[Items listed in a dataset]

-- ==== Sys2Proof/Config.lean ====
section
/-! DEFINITION. What an implementation fixes (the OPEN parameters of 00_scope.md section 4 and 92_eei_decisions.md)
and the free values, which have no body. -/

namespace Sys2Proof

/-- The type of a translated access (R90-R92). -/
inductive AccessType
  | fetch
  | load
  | store
  deriving DecidableEq, Repr

/-- The effective privilege of an access: `Translate` is defined for these two (R93, R94). -/
inductive Privilege
  | U
  | S
  deriving DecidableEq, Repr

/-- Which PTE-update scheme the whole system uses (R122-R124, R133). -/
inductive AdScheme
  /-- A page fault when a needed A or D bit is clear (R123). -/
  | fault
  /-- The hart sets the needed bits itself (R124). -/
  | update
  deriving DecidableEq, Repr

/-- What the walk does with a non-leaf PTE whose D, A or U bit is set (R112). -/
inductive NonleafDau
  | ignore
  | fault
  deriving DecidableEq, Repr

/-- One range of accesses that the PMP predicate answers `false` on: first byte address in `first .. last`, of `size`
bytes, of this type, at this privilege. A finite list of these writes out ANY predicate of R41 (log 18). -/
structure PmpDenial where
  first : Nat
  last : Nat
  size : Nat
  access : AccessType
  priv : Privilege
  deriving DecidableEq, Repr

/-- An access `(va, t, p)` that a hart may make speculatively (R127). -/
structure SpecAccess where
  va : Word
  access : AccessType
  priv : Privilege
  deriving DecidableEq, Repr

/-- The parameters the spec leaves OPEN. A value of this type is a field of `State` that no step changes, so a claim
about every state is a claim about every implementation (log 2). -/
structure Config where
  /-- `PALEN` is 34 plus this (R5, D4: `PALEN >= 34`). -/
  palenExtra : Nat
  adScheme : AdScheme
  /-- `A_SPECULATIVE` (R127). -/
  aSpeculative : Bool
  /-- `HAS_A`: the "A" standard extension is implemented. -/
  hasA : Bool
  nonleafDau : NonleafDau
  /-- The accesses `PmpCheck` refuses (R41); empty is the default, always true (D5). -/
  pmpDenied : List PmpDenial
  /-- `ASIDLEN`, 0 to 9 (G6). -/
  asidLen : Fin 10
  /-- Whether the hart has an address-translation cache (R19); `false` is the spec's own reading (D9). -/
  translationCache : Bool
  deriving DecidableEq, Repr

/-- The default parameters of 95_test_vectors.md section 2: `PALEN = 34`, `PmpCheck` always true,
`NONLEAF_DAU = Ignore`, `AD_SCHEME = Fault`. DESIGN CHOICE, unsafe for claims about the reset state only (log 2). -/
def Config.standard : Config where
  palenExtra := 0
  adScheme := .fault
  aSpeculative := false
  hasA := true
  nonleafDau := .ignore
  pmpDenied := []
  asidLen := 9
  translationCache := false

/-- FREE VALUE: the accesses the hart speculates on in its n-th step, before anything else that step does (R127, U5,
log 20), and so what a translation cache prefetches (log 24). -/
opaque Config.speculation : Nat → List SpecAccess

/-- FREE VALUE: whether the n-th step is one of speculative A updates alone, no instruction, where such steps exist (R127,
U5, log 20). -/
opaque Config.speculatesAlone : Nat → Bool

/-- FREE VALUE: from which cached PTE for its address, if any, the translation of the access of this type in the n-th
step goes on (R19, U4, U12, log 24). -/
opaque Config.cacheChoice : Nat → AccessType → Option Nat

/-- FREE VALUE: whether the failing store-conditional of the n-th step applies the D condition (R137, U6, log 21). -/
opaque Config.failedScDirty : Nat → Bool

/-- FREE VALUE: the bytes, by page offset, that the load-reserved of the n-th step reserves beside the accessed four
(R149, U9, log 22). -/
opaque Config.reservationExtent : Nat → BitVec 4096

/-- FREE VALUE: what an illegal-instruction exception in the n-th step records as trap value; no rule says (log 11). -/
opaque Config.illegalTval : Nat → Word

end Sys2Proof
end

◆ Work request
Only the lines above from the one with "opaque Config.cacheChoice : Nat" up to and including the one with "the accessed four" should be repeated, exactly as written.

◆ Answer box
opaque Config.cacheChoice : Nat → AccessType → Option Nat

/-- FREE VALUE: whether the failing store-conditional of the n-th step applies the D condition (R137, U6, log 21). -/
opaque Config.failedScDirty : Nat → Bool

/-- FREE VALUE: the bytes, by page offset, that the load-reserved of the n-th step reserves beside the accessed four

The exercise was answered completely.